Collectl: An Advanced All-in-One Performance Monitoring Tool for Linux

The most important duty of a Linux system administrator is to make sure the system he/she is administering is in a very good condition. There are many tools available for a Linux system admins that can help to monitor and display processes in a system such as top and htop, but none of these tools can compete with collectl.

Collectl: Linux Performance Monitoring

collectl is a very nice feature rich command-line utility that can be used to collect performance data that describes the current system status. Unlike most of the other monitoring tools, collectl does not focus in a limited number of system metrics, instead it can gather information on many different types of system resources such as cpu, disk, memory, network, sockets, tcp, inodes, infiniband, lustre, memory, nfs, processes, quadrics, slabs and buddyinfo.

A very good thing about using collectl is that it can also play the role of utilities that are designed with only a specific purpose such as top, ps, iotop and many others. What are some features that make colleclt a useful tool?

After doing a lot of research I have compiled a list with some of the most important features of the collectl command-line utility for you guys.

Collectl Features

  1. It can run interactively, as a daemon or both.
  2. It can display the output in many formats.
  3. It has the ability to monitor almost any subsystem.
  4. It can play the role of many other utilities such as ps, top, iotop, vmstat.
  5. It has the ability to record and playback the captured data.
  6. It can export the data in various file formats. (this is very useful when you want to analyse the data with external tools).
  7. It can run as a service to monitor remote machines or an entire server cluster.
  8. It can display the data in the terminal, write to a file or a socket.

How to Install collectl in Linux

The collectl utility runs on all Linux distributions, the only thing it requires to run is perl, so make sure that you have Perl installed in your machine before installing collectl in your machine.

On Debian/Ubuntu/Linux Mint

The following command can be used to install the collectl utility in Debian based machines such as Ubuntu.

$ sudo apt-get install collectl
On RHEL/CentOS/Fedora

If you are using Red Hat based distro, you can easily grab it from the repos with the yum command.

# yum install collectl

Some Practical Examples Of The collectl Utility

Once the installation of the collectl tool is finished, you can easily run it from the terminal, even without any option.
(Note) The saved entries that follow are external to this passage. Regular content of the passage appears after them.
-- ==== Sys2Proof/Machine/Far.lean ====
section
/-! DEFINITION. What arrives at a core from other agents: far-window accesses (10 R185, R187, 11 R209, R214) and mailbox deposits
(18 R339, R341), held or refused while the core's gang is suspended (20 R360). -/

namespace Sys2Proof.Machine

/-! ## Far accesses -/

/-- The kind of a far access (11 Table 4). -/
def FarMsg.kind (m : FarMsg) : Kind :=
  match m.req with
  | .load | .reach _ => .rld
  | .store => .rst
  | .amo _ _ _ => .amo

/-- The address of a part, as the access named it. -/
def FarMsg.addr (m : FarMsg) (off : Nat) : W64 := w64 (farBase + m.target * 2 ^ 21 + off)

/-- Its lowest offset. -/
def FarMsg.low (m : FarMsg) : Nat := (m.parts.map (·.off)).foldl min ((m.parts.head?.map (·.off)).getD 0)

/-- The answer of an access that is performed. -/
def FarMsg.done (m : FarMsg) (vals : Map W64) : List Msg :=
  if m.jidxs.isEmpty then [.amoRep m.who none m.seq (m.parts.map (·.k)) (.ok vals)] else m.jidxs.map fun j => .jAck m.who.core j 0

/-- The answer of an access that is refused: a cause, or, for a weak store, its reason and code (14 Table 4). -/
def FarMsg.refuse (m : FarMsg) (c : Cause) (tval : W64) (code : Nat) : List Msg :=
  let reason := match c with
    | .xlateNone => 0
    | .xlatePerm => 1
    | _ => 2
  if m.jidxs.isEmpty then [.amoRep m.who none m.seq (m.parts.map (·.k)) (.trap c tval)]
  else m.jidxs.map fun j => .jRefuse m.who.core j 0 reason code

/-- An access is answered: an engine that has asked where the words are learns it at once (20 R360). -/
def State.farAnswer (s : State) (m : FarMsg) (at_ : Option Nat) (ms : List Msg) : State :=
  match m.req with
  | .reach (some (id, named)) => if (find s.jobs id).isSome || 2 ^ 32 ≤ id then { s with reach := set s.reach (reachKey id named) at_ } else s
  | _ => { s with net := s.net ++ ms }

/-- An access is refused. -/
def State.farRefuse (s : State) (m : FarMsg) (c : Cause) (tval : W64) (code : Nat) : State := s.farAnswer m none (m.refuse c tval code)

/-- The checks at the target core (10 R185 item 4, R209): the cause and the lowest failing offset. -/
def State.farCheck (s : State) (m : FarMsg) : Option (Cause × Nat) :=
  m.parts.foldl (fun (r : Option (Cause × Nat)) (p : SpPart) => match s.farRefusal m.dom m.target p.off p.n m.stamp, r with
    | some c, some (d, o) => if p.off < o then some (c, p.off) else some (d, o)
    | some c, none => some (c, p.off)
    | none, r => r) none

/-- One lookup and step of a far access at its bank (11 R218 to R224); none when the bank serves earlier waiters of its words
first. A store behind an earlier one of its core to one of its words presents itself again later (10 R193). -/
def State.farStep (s : State) (m : FarMsg) (again : Bool) : Option State :=
  match s.farCheck m, s.group m.target, m.req with
  | some (c, o), _, _ => some ((s.unpark m.target (.far m 0)).farRefuse m c (m.addr o) 0)
  | none, none, _ => some (s.farRefuse m .xlateNone (m.addr m.low) 0)
  | none, some _, .reach _ => some (s.farAnswer m (some m.target) (m.done [(0, w64 m.target)]))
  | none, some g, _ =>
    if s.behind m.target (.far m 0) then
      some (s.putRetry m.target (.far m ((m.parts.head?.map fun p => p.off / 8).getD 0)))
    else match s.bankStep m.target g (Waiter.far m) again m.stamp m.kind m.vec m.req m.parts with
    | .ok s vals => some (s.farAnswer m none (m.done vals))
    | .trap s code tag cls word => some (s.farRefuse m .tag (tagTval m.target code tag cls word m.kind) code)
    | .wait s => if s.isParked m.target (.far m 0) || s.isRetrying m.target (.far m 0) then some s else none

/-- FAR_ACCESS: a far access reaches the target core. -/
def execFarAccess (s : State) : Host.Outcome State Fault Refusal :=
  event (match s.takeMsg with
    | some (.far m, t) => match t.arrive m.target with
      | .hold gang gidx => t.holdMsg gang gidx m.target (.far m)
      | .refuse => t.farRefuse m .xlateNone (m.addr m.low) 0
      | .take => (t.farStep m false).getD s
    | _ => s)

/-! ## Deposits -/

/-- MAILBOX_DEPOSIT: a mailbox message reaches the target core (18 R339, R341). -/
def execMailboxDeposit (s : State) : Host.Outcome State Fault Refusal :=
  event (match s.takeMsg with
    | some (.deposit d, s) => match s.arrive d.core with
      | .hold gang gidx => s.holdMsg gang gidx d.core (.deposit d)
      | .refuse => s.send (d.refuse .xlateNone)
      | .take =>
        if (s.core d.core).fenced || (s.core d.core).dead then s.send (d.refuse .xlateNone)
        else match s.group d.core with
          | none => s.send (d.refuse .xlateNone)
          | some g =>
            let m := g.ring d.ring
            if g.dom != d.dom then s.send (d.refuse .xlatePerm)
            else if m.nslot == 0 then s.send (d.refuse .queue)
            else if m.msgs.length < m.nslot && m.waiting.isEmpty then
              (s.setGroup d.core (g.deposit d.ring d)).send d.ack
            else s.setGroup d.core (g.setRing d.ring { m with waiting := m.waiting ++ [d] })
    | _ => s)

end Sys2Proof.Machine
end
The following command will display information on cpu, disk and network stats in a very short and human readable format.

# collectl
 
 waiting for 1 second sample...
 #
 #cpu sys inter ctxsw KBRead Reads KBWrit Writes KBIn PktIn KBOut PktOut 
 13 5 790 1322 0 0 92 7 4 13 0 5 
 10 2 719 1186 0 0 0 0 3 9 0 4 
 12 0 753 1188 0 0 52 3 2 5 0 6 
 13 2 733 1063 0 0 0 0 1 1 0 1 
 25 2 834 1375 0 0 0 0 1 1 0 1 
 28 2 870 1424 0 0 36 7 1 1 0 1 
 19 3 949 2271 0 0 44 3 1 1 0 1 
 17 2 809 1384 0 0 0 0 1 6 0 6 
 16 2 732 1348 0 0 0 0 1 1 0 1 
 22 4 993 1615 0 0 56 3 1 2 0 3

As you guys can see from the above output displayed in the terminal screen, it is very easy to work with the system metrics values present in the command output because it appears on a single line.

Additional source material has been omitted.